Petrified
Page 2
The doctor removed his glasses before minutely examining the blazer, frowning as he did so.
‘This is part of no uniform I’ve ever come across, Sergeant,’ he said. ‘Looks quite old.’
İsak Çöktin leaned his head to one side; a lock of dark red hair flopped across his forehead as he did so. Still slightly shaky from his recent encounter with two dead bodies – one, the owner of the Kuloǧlu apartment, the elderly Mrs Keyder, had been expected, but not the other one – being within the confines of the mortuary was not making him feel any better. Not, of course, that the pathologist, Dr Arto Sarkissian, was contributing in any way to Çöktin’s sense of unease.

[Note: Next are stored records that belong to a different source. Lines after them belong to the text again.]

-- ==== Sys2Proof/Certificates/Slice0/Obligations.lean ====
section
/-! DEFINITION. The statements for the provers. `Sys2Proof.Claims` holds the tables of the spec that several statements share,
written from the spec's own words; each obligation cites the rules it rests on in OBLIGATIONS.json. -/


namespace Sys2Proof.Claims
open Sys2Proof.Machine

/-! ## The scalar side: results (Tables 16.1 to 16.5) -/

/-- 1 or 0. -/
def truth (p : Prop) [Decidable p] : Word := if p then 1 else 0

/-- Zero bits above the highest set bit, and below the lowest (Table 16.1, CLZ and CTZ). -/
def clz (A : Word) : Nat := ((List.range 64).takeWhile fun k => ! A.getLsbD (63 - k)).length
def ctz (A : Word) : Nat := ((List.range 64).takeWhile fun k => ! A.getLsbD k).length
/-- The set bits (POPC). -/
def popc (A : Word) : Nat := ((List.range 64).filter fun k => A.getLsbD k).length
/-- Byte j of A at byte 7 - j (BSWAP). -/
def bswap (A : Word) : Word :=
  (List.range 8).foldl (fun r j => r ||| (A.extractLsb' (8 * j) 8).zeroExtend 64 <<< (8 * (7 - j))) 0

/-- Mask(n) of R267. -/
def ones (n : Nat) : Word := BitVec.ofNat 64 (2 ^ n - 1)
/-- n of R267: none where the width is 0 or the offset is 64 or more. -/
def keep (off w : Nat) : Option Nat := if min w 64 = 0 ∨ 64 ≤ off then none else some (min (min w 64) (64 - off))
/-- The three forms of R267 on A, D, an offset and a width code. -/
def bext (A : Word) (off w : Nat) : Word :=
  match keep off w with
  | none => 0
  | some n => (A >>> off) &&& ones n
def bexts (A : Word) (off w : Nat) : Word :=
  match keep off w with
  | none => 0
  | some n =>
    let f := (A >>> off) &&& ones n
    if A.getLsbD (min (off + min w 64) 64 - 1) then f ||| ~~~ ones n else f
def bins (D A : Word) (off w : Nat) : Word :=
  match keep off w with
  | none => D
  | some n => (D &&& ~~~ (ones n <<< off)) ||| ((A &&& ones n) <<< off)

/-- Table 16.1: the destination and x[d] of each of the 30 register forms, its operands read before it writes (R264). -/
def regResult (s : State) (i : Instr) : Option (XReg × Word) :=
  let x := s.readX
  match i with
  | .add d a b => some (d, x a + x b)
  | .sub d a b => some (d, x a - x b)
  | .and d a b => some (d, x a &&& x b)
  | .or d a b => some (d, x a ||| x b)
  | .xor d a b => some (d, x a ^^^ x b)
  | .sll d a b => some (d, x a <<< ((x b).extractLsb' 0 6).toNat)
  | .srl d a b => some (d, x a >>> ((x b).extractLsb' 0 6).toNat)
  | .sra d a b => some (d, (x a).sshiftRight ((x b).extractLsb' 0 6).toNat)
  | .rot d a b =>
    let k := ((x b).extractLsb' 0 6).toNat
    some (d, if k = 0 then x a else (x a >>> k) ||| (x a <<< (64 - k)))
  | .slt d a b => some (d, truth ((x a).toInt < (x b).toInt))
  | .sltn d a b => some (d, truth ((x a).toNat < (x b).toNat))
  | .min d a b => some (d, if (x a).toInt ≤ (x b).toInt then x a else x b)
  | .max d a b => some (d, if (x a).toInt ≤ (x b).toInt then x b else x a)
  | .minn d a b => some (d, if (x a).toNat ≤ (x b).toNat then x a else x b)
  | .maxn d a b => some (d, if (x a).toNat ≤ (x b).toNat then x b else x a)
  | .mul d a b => some (d, x a * x b)
  | .mulh d a b => some (d, ((x a).signExtend 128 * (x b).signExtend 128).extractLsb' 64 64)
  | .mulhn d a b => some (d, ((x a).zeroExtend 128 * (x b).zeroExtend 128).extractLsb' 64 64)
  | .div d a b => some (d, if x b = 0 then BitVec.allOnes 64 else (x a).sdiv (x b))
  | .divn d a b => some (d, if x b = 0 then BitVec.allOnes 64 else (x a).udiv (x b))
  | .rem d a b => some (d, if x b = 0 then x a else (x a).srem (x b))
  | .remn d a b => some (d, if x b = 0 then x a else (x a).umod (x b))
  | .clz d a => some (d, BitVec.ofNat 64 (clz (x a)))
  | .ctz d a => some (d, BitVec.ofNat 64 (ctz (x a)))
  | .popc d a => some (d, BitVec.ofNat 64 (popc (x a)))
  | .bswap d a => some (d, bswap (x a))
  | .bext d a b => some (d, bext (x a) ((x b).extractLsb' 0 7).toNat ((x b).extractLsb' 8 7).toNat)
  | .bexts d a b => some (d, bexts (x a) ((x b).extractLsb' 0 7).toNat ((x b).extractLsb' 8 7).toNat)
  | .bins d a b => some (d, bins (x d) (x a) ((x b).extractLsb' 0 7).toNat ((x b).extractLsb' 8 7).toNat)
  | .sel d a b => some (d, if x d ≠ 0 then x a else x b)
  | _ => none

/-- Table 16.4, R270 to R272, R357 and R284: the length, the destination and x[d] of each immediate form. -/
def immResult (s : State) (i : Instr) : Option (Nat × XReg × Word) :=
  let x := s.readX
  match i with
  | .addi d a i => some (4, d, x a + i.signExtend 64)
  | .andi d a i => some (4, d, x a &&& i.signExtend 64)
  | .ori d a i => some (4, d, x a ||| i.signExtend 64)
  | .xori d a i => some (4, d, x a ^^^ i.signExtend 64)
  | .slti d a i => some (4, d, truth ((x a).toInt < i.toInt))
  | .sltni d a i => some (4, d, truth ((x a).toNat < (i.signExtend 64).toNat))
  | .slli d a k => some (4, d, x a <<< k.toNat)
  | .srli d a k => some (4, d, x a >>> k.toNat)
  | .srai d a k => some (4, d, (x a).sshiftRight k.toNat)
  | .roti d a k => some (4, d, if k = 0 then x a else (x a >>> k.toNat) ||| (x a <<< (64 - k.toNat)))
  | .bexti d a o w => some (4, d, bext (x a) o.toNat w.toNat)
  | .bextsi d a o w => some (4, d, bexts (x a) o.toNat w.toNat)
  | .binsi d a o w => some (4, d, bins (x d) (x a) o.toNat w.toNat)
  | .lui d i => some (4, d, BitVec.ofInt 64 (i.toInt * 2 ^ 13))
  | .addpc d i => some (4, d, BitVec.ofInt 64 (s.st.pc.toNat + i.toInt * 2 ^ 13))
  | .li64 d i => some (8, d, i.signExtend 64)
  | .cAddi d i => some (2, d, x d + i.signExtend 64)
  | .cLi d i => some (2, d, i.signExtend 64)
  | .cSlli d k => some (2, d, x d <<< k.toNat)
  | .cMv d b => some (2, d, x b)
  | .cAdd d b => some (2, d, x d + x b)
  | _ => none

Rotund and, despite his profession, unfailingly jolly, the doctor had worked for the İstanbul police for almost the whole of his professional life, which, given that he was now fifty-eight years old, was a long time.
‘Do we know anything about the other body, Mrs Keyder?’ Sarkissian asked as he shifted his attention from the outside to the inside of the blazer.
Çöktin shrugged. ‘She attended St Anthony’s church on a regular basis,’ he said. ‘It was the priest, Father Giovanni, who first raised the alarm. He tried to visit her, couldn’t gain access – the kapıcı of that building is a lazy, useless creature who’d “lost” his key to the apartment – so Father Giovanni called us.’
‘The woman was a Christian,’ Sarkissian muttered as he continued to turn the blazer over in his hands.
‘Yes.’
Although a secular country, the population of the Turkish Republic is ninety per cent Muslim. There are, however, minorities who follow other faiths like this Mrs Keyder and also like both Arto Sarkissian and İsak Çöktin. Not that the latter’s faith, the native Kurdish religion of the Yezidi, was now or ever could be a topic of conversation. Sarkissian, however, like the recently deceased female body that lay in his laboratory, was a Christian. Unlike the woman, though like most of his fellow Armenians, he was Orthodox rather than Catholic.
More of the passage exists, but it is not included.